Workshops:

 

 

 

 

A) Realtime Landscaping Architecture Software:

Realtime Landscaping Architecture 2014 will be taught during the symposium. Realtime Landscaping Architecture will help to design professional landscape plans and presentations, create photo-based designs, plan drawings, and even full 3D walkthroughs. You can impress your clients with detailed 2D and 3D landscape designs using Realtime Landscaping Architect 2014. Design complete landscapes including yards, gardens, swimming pools, ponds, decks, fences, patios, and much more. This software has 16,400 objects, including 7,200 high resolution plants which enthuses costumers.

 

B) Hydroseeding Technology in Modern Lawn Establishment:

Hydroseeding is a recent method of stablishing Lawn in wide areas with hard environmental conditions.

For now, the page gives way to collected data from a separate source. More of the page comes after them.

theorem State.handRebind_fr (s : State) (m n dest : Nat) : Fr 17218142312 1125900317884416 s (State.handRebind s m n dest) := by
  unfold State.handRebind
  dsimp only
  repeat' first
    | with_reducible assumption
    | ((with_reducible apply orDec); rfl)
    | ((with_reducible apply bitDec); rfl)
    | with_reducible intro _
    | with_reducible exact Fr.refl _ _ _
    | with_reducible apply Fr.ite
    | with_reducible apply Fr.step (State.patIdle_fr ..)
    | with_reducible apply Fr.step (State.moveEntries_fr ..)
    | with_reducible apply Fr.step (State.cdpStall_fr ..)
    | with_reducible apply Fr.step (State.chMod_fr ..)
    | with_reducible apply Fr.p
    | with_reducible apply Fr.when
    | with_reducible apply Fr.withHolders
    | with_reducible apply Fr.withPort
    | with_reducible apply Fr.getD
    | with_reducible apply SSH_PORT.reg
    | with_reducible apply SSH_PORT_LPM.reg
    | with_reducible apply HSH_PORT.reg
    | ((with_reducible apply HasReg.as); simp only [HSH_PORT.ENGINE_addr, HSH_PORT.REMOTE_addr, SSH_PORT.CTX_addr, SSH_PORT_LPM.U1_TIMEOUT_addr, SSH_PORT_LPM.U2_TIMEOUT_addr])

theorem State.handAttach_fr (s : State) (m n src dest ms : Nat) (hs ss : Bool) : Fr 17567737594 28421910042690324601972704112127622905995755260150284288 s (State.handAttach s m n src dest ms hs ss) := by
  unfold State.handAttach
  repeat' first
    | with_reducible assumption
    | ((with_reducible apply orDec); rfl)
    | ((with_reducible apply bitDec); rfl)
    | with_reducible intro _
    | with_reducible exact Fr.refl _ _ _
    | with_reducible apply Fr.ite
    | with_reducible apply Fr.step (State.chMod_fr ..)
    | with_reducible apply Fr.step (State.powerOn_fr ..)
    | with_reducible apply Fr.step (State.hsState_fr ..)
    | with_reducible apply Fr.step (State.dataPowerOff_fr ..)
    | with_reducible apply Fr.step (State.hsMod_fr ..)
    | with_reducible apply Fr.step (State.tryRamp_fr ..)
    | with_reducible apply Fr.step (State.handRecord_fr ..)
    | with_reducible apply Fr.step (State.mirSend_fr ..)
    | with_reducible apply Fr.when
    | with_reducible apply Fr.withPort

theorem State.penLost_fr (s : State) (slot pen : Nat) : Fr 2016306 3069884189213583357758322931182216500381707180600983552 s (State.penLost s slot pen) := by
  unfold State.penLost
  dsimp only
  repeat' first
    | with_reducible assumption
    | ((with_reducible apply orDec); rfl)
    | ((with_reducible apply bitDec); rfl)
    | with_reducible intro _
    | with_reducible exact Fr.refl _ _ _
    | with_reducible apply Fr.ite
    | with_reducible apply Fr.step (State.engState_fr ..)
    | with_reducible apply Fr.step (State.hsState_fr ..)
    | with_reducible apply Fr.step (State.ttReset_fr ..)
    | with_reducible apply Fr.step (State.mirLocal_fr ..)
    | with_reducible apply Fr.step (State.hsMod_fr ..)
    | with_reducible apply Fr.p
    | with_reducible apply Fr.each
    | with_reducible apply Fr.hw
    | with_reducible apply Fr.withMirror
    | with_reducible apply HSH_ENG.reg
    | with_reducible apply HSH_PORT.reg
    | with_reducible apply HSH_PORT_EVT.reg
    | ((with_reducible apply HasReg.as); simp only [HSH_ENG.ADDR_addr, HSH_PORT.CONNECT_addr, HSH_PORT.SPEED_addr, HSH_PORT_EVT.CARRY_LOST_addr])

theorem State.penServed_fr (s : State) (slot pen : Nat) (up : Bool) : Fr 1064960 0 s (State.penServed s slot pen up) := by
  unfold State.penServed
  dsimp only
  repeat' first
    | with_reducible assumption
    | ((with_reducible apply orDec); rfl)
    | ((with_reducible apply bitDec); rfl)
    | with_reducible intro _
    | with_reducible exact Fr.refl _ _ _
    | with_reducible apply Fr.ite
    | with_reducible apply Fr.step (State.hsMod_fr ..)
    | with_reducible apply Fr.withMirror

theorem State.resetBus_fr (s : State) (slot hub : Nat) : Fr 17567770362 28421910042690324601972704151741704163560269621149827072 s (State.resetBus s slot hub) := by
  unfold State.resetBus
  dsimp only
  repeat' first
    | with_reducible assumption
    | ((with_reducible apply orDec); rfl)
    | ((with_reducible apply bitDec); rfl)
    | with_reducible intro _
    | with_reducible exact Fr.refl _ _ _
    | with_reducible apply Fr.ite
    | with_reducible apply Fr.step (State.engState_fr ..)
    | with_reducible apply Fr.step (State.hsMod_fr ..)
    | with_reducible apply Fr.step (State.resetStall_fr ..)
    | with_reducible apply Fr.p
    | with_reducible apply Fr.when
    | with_reducible apply Fr.each
    | with_reducible apply Fr.withMirror
    | with_reducible apply HSH_ENG.reg
    | ((with_reducible apply HasReg.as); simp only [HSH_ENG.ADDR_addr])

theorem State.dropOfSlot_fr (s : State) (slot : Nat) : Fr 394240 4863877449037244911781863128115493167903423638536192 s (State.dropOfSlot s slot) := by
  unfold State.dropOfSlot
  dsimp only
  repeat' first
    | with_reducible assumption
    | ((with_reducible apply orDec); rfl)
    | with_reducible intro _
    | with_reducible exact Fr.refl _ _ _
    | with_reducible apply Fr.ite
    | with_reducible apply Fr.step (State.dropAt_fr ..)
    | with_reducible apply Fr.step (State.fabMod_fr ..)
    | with_reducible apply Fr.step (State.dropUnsent_fr ..)
    | with_reducible apply Fr.step (State.setEgress_fr ..)
    | with_reducible apply Fr.each
    | with_reducible apply Fr.foldl

theorem State.doAct_fr (s : State) (slot n : Nat) (act : PortAct) : Fr 17571964666 28421910042690324601972704151746540309562837708033753088 s (State.doAct s slot n act) := by
  unfold State.doAct
  dsimp only
  repeat' first
    | with_reducible assumption
    | ((with_reducible apply orDec); rfl)
    | ((with_reducible apply bitDec); rfl)
    | with_reducible intro _
    | with_reducible exact Fr.refl _ _ _
    | with_reducible apply Fr.ite
    | with_reducible apply Fr.step (State.ttReset_fr ..)
    | with_reducible apply Fr.step (State.hsState_fr ..)
    | with_reducible apply Fr.step (State.hsMod_fr ..)
    | with_reducible apply Fr.step (State.mirLocal_fr ..)
    | with_reducible apply Fr.step (State.engState_fr ..)
    | with_reducible apply Fr.step (State.resetBus_fr ..)
    | with_reducible apply Fr.step (State.sidePower_fr ..)
    | with_reducible apply Fr.step (State.ssLink_fr ..)
    | with_reducible apply Fr.step (State.mirSend_fr ..)
    | with_reducible apply Fr.step (State.linkJudge_fr ..)
    | with_reducible apply Fr.step (State.ssHubOff_fr ..)
    | with_reducible apply Fr.step (State.dropOfSlot_fr ..)
    | with_reducible apply Fr.step (State.defaultPower_fr ..)
    | with_reducible apply Fr.step (State.tryRamp_fr ..)
    | with_reducible apply Fr.step (State.cdpJudge_fr ..)
    | with_reducible apply Fr.step (State.hubReset_fr ..)
    | with_reducible apply Fr.step (State.penServed_fr ..)
    | with_reducible apply Fr.step (State.penLost_fr ..)
    | with_reducible apply Fr.step (State.handDetach_fr ..)
    | with_reducible apply Fr.step (State.handRebind_fr ..)
    | with_reducible apply Fr.step (State.handAttach_fr ..)
    | with_reducible apply Fr.step (State.handShow_fr ..)
    | with_reducible apply Fr.step (State.wakeHost_fr ..)
    | with_reducible apply Fr.p
    | with_reducible apply Fr.when
    | with_reducible apply Fr.each
    | with_reducible apply Fr.out
    | with_reducible apply Fr.hw
    | with_reducible apply Fr.withPort
    | with_reducible apply Fr.withSs
    | with_reducible apply SSH_PORT.reg
    | with_reducible apply SSH_PORT_LPM.reg
    | with_reducible apply SSH_PORT_EVT.reg
    | with_reducible apply HSH_PORT_EVT.reg
    | with_reducible apply UPP_EVT.reg
    | ((with_reducible apply HasReg.as); simp only [HSH_PORT_EVT.L1_EXIT_addr, HSH_PORT_EVT.RESUME_DONE_addr, SSH_PORT.LINK_addr, SSH_PORT_EVT.LINK_CHG_addr, SSH_PORT_LPM.FW_HELD_addr, SSH_PORT_LPM.U1_TIMEOUT_addr, SSH_PORT_LPM.U2_TIMEOUT_addr, UPP_EVT.KVM_IGNORED_addr])
    | split

theorem State.arrive_fr (s : State) (owner slot n stamp : Nat) (act : PortAct) : Fr 51933865722 28421910042690324601972704151746540310733773611150082048 s (State.arrive s owner slot n stamp act) := by
  unfold State.arrive
  repeat' first
    | with_reducible assumption
    | ((with_reducible apply orDec); rfl)
    | ((with_reducible apply bitDec); rfl)
    | with_reducible intro _
    | with_reducible exact Fr.refl _ _ _
    | with_reducible apply Fr.ite
    | with_reducible apply Fr.step (State.beginWait_fr ..)
    | with_reducible apply Fr.step (State.doAct_fr ..)
    | with_reducible apply Fr.step (State.hsMod_fr ..)
    | with_reducible apply Fr.incSat
    | with_reducible apply Fr.each
    | with_reducible apply Fr.hw
    | with_reducible apply HSH_PORT_EVT.reg
    | with_reducible apply HSH_ORDERS.reg
    | ((with_reducible apply HasReg.as); simp only [HSH_ORDERS.LATE_addr, HSH_PORT_EVT.LATE_ORDER_addr])
    | split

theorem State.issue_fr (s : State) (slot m n : Nat) (act : PortAct) : Fr 51933865722 28421910042690324601972704151746540310733773611150082048 s (State.issue s slot m n act) := by
  unfold State.issue
  dsimp only
  repeat' first
    | with_reducible assumption
    | ((with_reducible apply orDec); rfl)
    | ((with_reducible apply bitDec); rfl)
    | with_reducible intro _
    | with_reducible exact Fr.refl _ _ _
    | with_reducible apply Fr.ite
    | with_reducible apply Fr.step (State.pmu_fr ..)
    | with_reducible apply Fr.step (State.arrive_fr ..)
    | with_reducible apply Fr.step (State.ctrlTo_fr ..)
    | with_reducible apply Fr.inc
    | with_reducible apply Fr.when
    | with_reducible apply HSH_ORDERS.reg
    | ((with_reducible apply HasReg.as); simp only [HSH_ORDERS.SENT_addr])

In hydroseeding, grass seed is mixed with water, fertilizer, and fiber mulch. Then the slurry is sprayed directly onto the prepared seedbed. The mixture holds the seeds in place and helps retain moisture until roots are firmly established.

 

C) Common Grafting Methods of Conifers in Iranian Nurseries:

The commonly applied grafting methods for famous conifers in Iran will be discussed and grafting methods will be introduced.

 

D) Quantitative PCR:

A real-time polymerase chain reaction is a laboratory technique of molecular biology based on the polymerase chain reaction (PCR), which is used to amplify and simultaneously detect or quantify a targeted DNA molecule.

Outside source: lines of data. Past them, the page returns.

theorem State.takeRoles_fr (s : State) : Fr 2 4893107481783862970237210139030626637476374582919168 s (State.takeRoles s) := by
  unfold State.takeRoles
  repeat' first
    | with_reducible assumption
    | ((with_reducible apply orDec); rfl)
    | with_reducible intro _
    | with_reducible exact Fr.refl _ _ _
    | with_reducible apply Fr.ite
    | with_reducible apply Fr.step (State.setLimit_fr ..)
    | with_reducible apply Fr.step (State.toUnattached_fr ..)
    | with_reducible apply Fr.each

theorem State.enterService_fr (s : State) (cause : Nat) : Fr 17701955326 28421910042690324601972704112127622905995755260150292480 s (State.enterService s cause) := by
  unfold State.enterService
  dsimp only
  repeat' first
    | with_reducible assumption
    | ((with_reducible apply orDec); rfl)
    | with_reducible intro _
    | with_reducible exact Fr.refl _ _ _
    | with_reducible apply Fr.ite
    | with_reducible apply Fr.step (State.setMode_fr ..)
    | with_reducible apply Fr.step (State.takeRoles_fr ..)
    | with_reducible apply Fr.step (State.toUnattached_fr ..)
    | with_reducible apply Fr.step (State.errorRecovery_fr ..)
    | with_reducible apply Fr.step (State.beginBarn_fr ..)
    | with_reducible apply Fr.step (State.tryRamp_fr ..)
    | with_reducible apply Fr.each

end Sys2Proof.Machine
end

The procedure follows the general principle of polymerase chain reaction; its key feature is that the amplified DNA is detected as the reaction progresses in "real time". This is a new approach compared to standard PCR, where the product of the reaction is detected at its end. Two common methods for the detection of products in quantitative PCR are: (1) non-specific fluorescent dyes that intercalate with any double-stranded DNA, and (2) sequence-specific DNA probes consisting of oligonucleotides that are labelled with a fluorescent reporter which permits detection only after hybridization of the probe with its complementary sequence to quantify messenger RNA (mRNA) and non-coding RNA in cells or tissues.